Rifampicin is a P450 enzyme inducer and used in treatment of pruritus for PBC patients. The recommended dose is 150 mg once daily or twice daily based on the level of bilirubin. Side effects of rifampicin remain a serious concern because cases of hepatitis and hepatic failure, haemolysis and renal impairment and therefore, patient should be closely monitored during the treatment [65]. It should not be used together with serotonin reuptake inhibitor (SSRI) in patient with severe depression since it decrease the effect of SSRI[65].

Opioid antagonist, Naltrexone 50 mg daily, has been shown to be effective in treatment of pruritus in PBC patients. Other agents are SSRI (sertraline), Etarnacept (TNF-alpha inhibitor), Amitriptyline, Anti histamine.

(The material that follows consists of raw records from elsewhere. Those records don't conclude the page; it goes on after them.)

-- ==== Sys2Proof/Machine/Encode.lean ====
section
/-! DEFINITION. How the console lays a request out: its body by R170, and its frame by R166. The part
itself only reads requests; the statements use these. -/

namespace Sys2Proof.Machine

/-- An optional field: its presence byte, then the field when present (R170, log 8). -/
def wireBytes {α : Type} (f : α → List Byte) : Wire α → List Byte
  | .absent => u8 0
  | .present a => u8 1 ++ f a
  | .invalid n => u8 n

/-- Three bytes, low byte first (R174). -/
def u24 (n : Nat) : List Byte := u16 n ++ u8 (n / 65536)

def voicesBytes (p : PerVoice Nat) : List Byte :=
  u8 p.s ++ (u8 p.a ++ (u8 p.t ++ (u8 p.b ++ (u8 p.ped ++ u8 p.desc))))

def divisionsBytes {α : Type} (f : α → List Byte) (p : PerDivision α) : List Byte :=
  f p.d1 ++ (f p.d2 ++ (f p.d3 ++ (f p.d4 ++ f p.d5)))

/-- R24's order. -/
def divisionFieldBytes (f : DivisionFields) : List Byte :=
  u8 f.present ++ (u8 f.lowest ++ (u8 f.keyCount ++ (u16 f.speech ++ (u16 f.release ++ (u16 f.acoustic
    ++ (u8 f.leakTracking ++ (u16 f.leakTail ++ (u8 f.stopCount ++ u8 f.enclosed))))))))

/-- R31's order. -/
def registrationFieldBytes (f : RegistrationFields) : List Byte :=
  u8 f.first ++ (u8 f.last ++ (u8 f.repeats ++ (u8 f.base ++ (voicesBytes f.routing
    ++ (divisionsBytes (fun l => l.flatMap u8) f.stops ++ (divisionsBytes u8 f.expression ++ u8 f.lift))))))

/-- R5's order. -/
def headerFieldBytes (h : HeaderFields) : List Byte :=
  u16 h.number ++ (u8 h.beats ++ (u32 h.nominal ++ (u32 h.pmin ++ (u32 h.pmax ++ (u16 h.verseSteps
    ++ (u8 h.amenSteps ++ (wireBytes (fun r => u16 r.first ++ u16 r.last) h.intro ++ u16 h.entries)))))))

/-- R9's order. -/
def stepFieldBytes (f : StepFields) : List Byte :=
  u16 f.position ++ (u16 f.duration ++ (u8 f.follow
    ++ (wireBytes (fun x => u8 x.kind ++ u8 x.factor) f.fermata ++ listBytes noteFieldBytes f.notes)))

/-- R88's order of an override's fields. -/
def overrideBytes (e : EntryFields) : List Byte :=
  u8 e.verse ++ (u8 e.mode ++ (i8 e.transposition ++ (u16 e.gapLength ++ (u8 e.gapKind
    ++ u8 e.registration))))

/-- R90's order of a plan entry's fields. -/
def entryFieldBytes (e : EntryFields) : List Byte :=
  u8 e.verse ++ (u8 e.mode ++ (u8 e.registration ++ (i8 e.transposition ++ (u16 e.gapLength
    ++ u8 e.gapKind))))

/-- R88's order. -/
def startFieldBytes (f : StartFields) : List Byte :=
  u8 f.slot ++ (u8 f.verseCount ++ (u8 f.intro ++ (u8 f.amen ++ (u8 f.startKind ++ (u16 f.gapLength
    ++ (u8 f.gapKind ++ (u8 f.join ++ (i8 f.transposition ++ listBytes overrideBytes f.overrides))))))))

/-- R94's order. -/
def amendFieldBytes (f : AmendFields) : List Byte :=
  listBytes entryFieldBytes f.entries ++ (wireBytes u8 f.verseCount ++ wireBytes u8 f.amen)

/-- The body of a request as the console sends it (R170). -/
def requestBytes : Request → List Byte
  | .identify | .getStatus | .getFollow | .clearStore | .go | .allOff | .reservePlan | .getPlan
  | .fetchNotices | .reset => []
  | .setParam n v => u8 n ++ i32 v
  | .getParam n => u8 n
  | .setDivision d f => u8 d ++ divisionFieldBytes f
  | .getDivision d => u8 d
  | .setRegistration i r => u8 i ++ wireBytes registrationFieldBytes r
  | .getRegistration i => u8 i
  | .tuneBegin n h => u8 n ++ headerFieldBytes h
  | .tuneSteps n i l => u8 n ++ (u16 i ++ listBytes stepFieldBytes l)
  | .tuneEnd n => u8 n
  | .tuneErase n => u8 n
  | .tuneRead n i c => u8 n ++ (u16 i ++ u8 c)
  | .getDirectory n => u8 n
  | .startHymn f => startFieldBytes f
  | .stopHymn m a => u8 m ++ u8 a
  | .amendPlan f => amendFieldBytes f
  | .setNotices g e => u8 g ++ u24 e
  | .ackFlags f => u24 f

end Sys2Proof.Machine
end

Some patient with difficult to treat pruritus can be managed with plasmapheresis.

7.2. Future therapies

Several pilot studies and randomized controlled trials have evaluated various agents in PBC. Trials with mesenchymal stem cells, Rituximab, Ustekinumab, Moexipril which is an angiotensin-converting enzyme (ACE) inhibitor and Abatacept treatments in PBC is currently ongoing (www.clinicaltrials.gov).

There is a suggestion that beta retrovirus might be involved in the pathogenesis of PBC and hence, a randomised controlled trial with lamivudine and zidovudine was studied in PBC patients [72]. There is a good biochemical response seen in patient taking lamivudine and zidovudine but complete biochemical normalisation was not observed [72]. The study did not showed any correlation with virus and biochemical response and as a result, treatment is not recommended in PBC [72].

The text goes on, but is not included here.